++++ Records provided

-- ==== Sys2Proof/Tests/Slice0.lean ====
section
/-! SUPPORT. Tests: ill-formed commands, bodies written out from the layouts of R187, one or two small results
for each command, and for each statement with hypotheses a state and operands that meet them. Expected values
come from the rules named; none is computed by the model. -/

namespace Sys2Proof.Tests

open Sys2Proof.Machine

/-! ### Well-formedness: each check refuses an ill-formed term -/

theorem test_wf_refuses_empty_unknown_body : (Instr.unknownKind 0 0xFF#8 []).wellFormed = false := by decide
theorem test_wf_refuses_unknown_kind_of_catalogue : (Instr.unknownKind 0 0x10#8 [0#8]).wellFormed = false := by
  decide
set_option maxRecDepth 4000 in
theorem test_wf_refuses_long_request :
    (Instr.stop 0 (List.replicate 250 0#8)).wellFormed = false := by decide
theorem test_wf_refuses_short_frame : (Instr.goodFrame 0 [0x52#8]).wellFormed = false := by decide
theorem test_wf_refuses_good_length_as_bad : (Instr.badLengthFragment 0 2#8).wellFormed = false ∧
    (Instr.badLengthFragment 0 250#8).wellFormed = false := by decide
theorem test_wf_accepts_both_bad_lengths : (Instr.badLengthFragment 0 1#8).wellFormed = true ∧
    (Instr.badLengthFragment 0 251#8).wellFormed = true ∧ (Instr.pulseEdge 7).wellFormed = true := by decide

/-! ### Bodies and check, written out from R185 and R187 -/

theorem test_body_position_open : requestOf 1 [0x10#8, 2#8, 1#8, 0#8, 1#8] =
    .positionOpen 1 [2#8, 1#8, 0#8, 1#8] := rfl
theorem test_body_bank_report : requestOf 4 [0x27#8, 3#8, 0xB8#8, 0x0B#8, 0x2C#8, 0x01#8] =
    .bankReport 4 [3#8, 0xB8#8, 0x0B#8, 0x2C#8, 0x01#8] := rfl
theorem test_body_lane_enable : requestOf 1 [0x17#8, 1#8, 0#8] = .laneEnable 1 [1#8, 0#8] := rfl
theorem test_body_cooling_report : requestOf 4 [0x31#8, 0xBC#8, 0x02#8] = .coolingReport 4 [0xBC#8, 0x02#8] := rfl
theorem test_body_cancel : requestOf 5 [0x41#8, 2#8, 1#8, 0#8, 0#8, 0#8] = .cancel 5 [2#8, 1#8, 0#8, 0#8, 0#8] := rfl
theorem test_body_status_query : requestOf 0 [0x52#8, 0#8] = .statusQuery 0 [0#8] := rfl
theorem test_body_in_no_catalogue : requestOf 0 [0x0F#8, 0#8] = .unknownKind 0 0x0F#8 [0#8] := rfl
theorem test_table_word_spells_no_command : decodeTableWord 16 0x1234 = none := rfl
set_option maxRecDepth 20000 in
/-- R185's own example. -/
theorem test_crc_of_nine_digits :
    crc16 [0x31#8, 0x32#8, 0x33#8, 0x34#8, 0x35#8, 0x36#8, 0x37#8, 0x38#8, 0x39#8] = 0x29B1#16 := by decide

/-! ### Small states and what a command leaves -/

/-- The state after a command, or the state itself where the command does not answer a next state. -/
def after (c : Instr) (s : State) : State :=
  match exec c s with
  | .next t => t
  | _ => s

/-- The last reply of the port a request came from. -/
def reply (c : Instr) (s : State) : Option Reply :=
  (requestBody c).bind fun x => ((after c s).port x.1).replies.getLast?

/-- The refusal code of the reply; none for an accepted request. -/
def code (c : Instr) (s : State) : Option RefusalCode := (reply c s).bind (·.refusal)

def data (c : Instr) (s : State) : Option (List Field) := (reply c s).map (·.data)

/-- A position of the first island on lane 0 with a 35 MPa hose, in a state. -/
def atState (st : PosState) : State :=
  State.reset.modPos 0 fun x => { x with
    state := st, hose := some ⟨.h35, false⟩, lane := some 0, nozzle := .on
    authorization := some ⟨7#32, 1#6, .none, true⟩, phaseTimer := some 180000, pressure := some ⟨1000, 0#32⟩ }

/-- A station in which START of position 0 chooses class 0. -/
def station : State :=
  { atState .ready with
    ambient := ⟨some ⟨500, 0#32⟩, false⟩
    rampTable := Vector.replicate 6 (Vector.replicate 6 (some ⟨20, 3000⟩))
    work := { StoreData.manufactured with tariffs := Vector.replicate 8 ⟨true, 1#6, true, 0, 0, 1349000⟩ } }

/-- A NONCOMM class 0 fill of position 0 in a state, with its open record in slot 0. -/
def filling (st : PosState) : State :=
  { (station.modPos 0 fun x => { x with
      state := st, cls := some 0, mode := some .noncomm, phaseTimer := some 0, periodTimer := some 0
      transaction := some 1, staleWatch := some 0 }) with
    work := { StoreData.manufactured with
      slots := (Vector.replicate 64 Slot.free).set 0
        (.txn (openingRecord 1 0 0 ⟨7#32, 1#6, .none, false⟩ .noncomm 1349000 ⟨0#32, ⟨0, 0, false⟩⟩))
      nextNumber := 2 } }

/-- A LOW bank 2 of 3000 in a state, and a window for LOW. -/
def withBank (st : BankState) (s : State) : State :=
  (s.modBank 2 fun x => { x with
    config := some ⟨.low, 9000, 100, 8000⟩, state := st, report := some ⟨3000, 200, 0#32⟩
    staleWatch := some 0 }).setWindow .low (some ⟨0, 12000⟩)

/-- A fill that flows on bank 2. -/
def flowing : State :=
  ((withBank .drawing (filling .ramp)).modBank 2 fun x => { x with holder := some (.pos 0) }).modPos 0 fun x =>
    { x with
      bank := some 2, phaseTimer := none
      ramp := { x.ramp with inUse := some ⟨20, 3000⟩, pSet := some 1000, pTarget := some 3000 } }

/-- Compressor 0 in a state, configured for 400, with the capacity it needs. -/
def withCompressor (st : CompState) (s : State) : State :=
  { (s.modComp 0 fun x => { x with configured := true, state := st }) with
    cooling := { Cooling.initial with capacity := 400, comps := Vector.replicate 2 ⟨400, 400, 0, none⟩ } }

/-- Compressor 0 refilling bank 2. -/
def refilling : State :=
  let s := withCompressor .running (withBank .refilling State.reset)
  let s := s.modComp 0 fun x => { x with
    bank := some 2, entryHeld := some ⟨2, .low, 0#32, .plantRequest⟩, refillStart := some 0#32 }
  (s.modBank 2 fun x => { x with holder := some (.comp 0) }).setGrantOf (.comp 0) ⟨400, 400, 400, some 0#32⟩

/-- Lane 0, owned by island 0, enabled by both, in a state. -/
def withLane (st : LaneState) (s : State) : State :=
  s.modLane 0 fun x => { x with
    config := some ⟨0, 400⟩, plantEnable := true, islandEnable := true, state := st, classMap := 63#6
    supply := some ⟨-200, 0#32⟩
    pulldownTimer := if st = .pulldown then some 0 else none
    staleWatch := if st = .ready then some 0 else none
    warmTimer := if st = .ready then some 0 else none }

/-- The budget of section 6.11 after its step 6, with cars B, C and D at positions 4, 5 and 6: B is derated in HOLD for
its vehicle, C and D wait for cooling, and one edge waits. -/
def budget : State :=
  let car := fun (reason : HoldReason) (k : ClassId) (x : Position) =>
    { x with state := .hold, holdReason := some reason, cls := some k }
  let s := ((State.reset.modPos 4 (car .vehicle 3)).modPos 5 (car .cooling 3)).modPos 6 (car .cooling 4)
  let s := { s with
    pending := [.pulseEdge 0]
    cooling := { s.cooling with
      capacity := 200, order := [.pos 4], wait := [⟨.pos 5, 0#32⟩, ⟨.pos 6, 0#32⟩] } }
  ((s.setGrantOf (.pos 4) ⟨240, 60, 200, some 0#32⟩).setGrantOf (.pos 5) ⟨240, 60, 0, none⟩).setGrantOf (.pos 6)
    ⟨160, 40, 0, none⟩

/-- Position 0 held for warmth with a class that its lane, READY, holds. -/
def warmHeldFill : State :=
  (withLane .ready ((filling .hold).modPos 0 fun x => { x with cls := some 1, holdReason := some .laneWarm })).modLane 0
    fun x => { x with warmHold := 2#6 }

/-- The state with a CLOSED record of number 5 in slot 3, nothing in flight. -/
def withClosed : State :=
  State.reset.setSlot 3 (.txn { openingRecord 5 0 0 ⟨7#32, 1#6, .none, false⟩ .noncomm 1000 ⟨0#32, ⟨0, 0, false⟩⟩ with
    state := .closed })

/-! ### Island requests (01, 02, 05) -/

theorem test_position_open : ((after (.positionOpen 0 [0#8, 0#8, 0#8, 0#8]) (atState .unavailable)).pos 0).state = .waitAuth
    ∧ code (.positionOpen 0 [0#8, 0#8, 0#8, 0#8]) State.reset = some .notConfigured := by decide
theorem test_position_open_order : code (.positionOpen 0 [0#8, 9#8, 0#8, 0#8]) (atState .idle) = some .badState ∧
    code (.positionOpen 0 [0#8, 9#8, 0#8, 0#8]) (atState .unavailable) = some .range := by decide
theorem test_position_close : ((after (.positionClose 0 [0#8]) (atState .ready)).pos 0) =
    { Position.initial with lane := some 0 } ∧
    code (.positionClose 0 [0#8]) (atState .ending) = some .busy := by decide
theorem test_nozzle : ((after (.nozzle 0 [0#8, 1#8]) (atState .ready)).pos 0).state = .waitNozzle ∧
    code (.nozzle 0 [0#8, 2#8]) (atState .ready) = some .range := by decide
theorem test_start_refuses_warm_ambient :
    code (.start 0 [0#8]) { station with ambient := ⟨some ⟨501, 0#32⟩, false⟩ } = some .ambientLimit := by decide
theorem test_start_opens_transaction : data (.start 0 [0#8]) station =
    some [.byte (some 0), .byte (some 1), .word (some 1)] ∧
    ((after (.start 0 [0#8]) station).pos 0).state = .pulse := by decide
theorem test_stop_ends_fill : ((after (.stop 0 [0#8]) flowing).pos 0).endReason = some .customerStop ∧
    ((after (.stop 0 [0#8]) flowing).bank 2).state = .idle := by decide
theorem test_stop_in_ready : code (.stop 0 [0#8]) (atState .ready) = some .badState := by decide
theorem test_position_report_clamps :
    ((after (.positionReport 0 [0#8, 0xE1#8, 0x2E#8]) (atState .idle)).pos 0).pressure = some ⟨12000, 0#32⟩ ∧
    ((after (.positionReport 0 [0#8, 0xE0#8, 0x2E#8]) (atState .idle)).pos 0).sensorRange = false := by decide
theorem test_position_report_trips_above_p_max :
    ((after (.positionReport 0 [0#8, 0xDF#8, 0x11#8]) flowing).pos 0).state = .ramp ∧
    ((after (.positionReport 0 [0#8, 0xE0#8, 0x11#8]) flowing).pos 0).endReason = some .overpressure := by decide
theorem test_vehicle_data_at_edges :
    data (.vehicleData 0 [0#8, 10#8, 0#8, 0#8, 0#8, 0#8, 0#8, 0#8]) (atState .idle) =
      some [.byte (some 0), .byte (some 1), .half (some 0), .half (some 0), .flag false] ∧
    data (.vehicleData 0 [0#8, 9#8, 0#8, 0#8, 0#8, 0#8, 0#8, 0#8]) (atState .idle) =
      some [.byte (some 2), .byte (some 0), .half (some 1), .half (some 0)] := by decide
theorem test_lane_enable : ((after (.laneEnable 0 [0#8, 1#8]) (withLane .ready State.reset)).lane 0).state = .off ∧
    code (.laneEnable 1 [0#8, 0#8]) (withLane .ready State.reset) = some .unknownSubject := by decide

++++++++

## [Required work]
Each line from the start of the listing above through the line containing "open Sys2Proof.Machine" should be copied exactly, please, with no other lines added.

## [Output]
-- ==== Sys2Proof/Tests/Slice0.lean ====
section
/-! SUPPORT. Tests: ill-formed commands, bodies written out from the layouts of R187, one or two small results
for each command, and for each statement with hypotheses a state and operands that meet them. Expected values
come from the rules named; none is computed by the model. -/

namespace Sys2Proof.Tests

open Sys2Proof.Machine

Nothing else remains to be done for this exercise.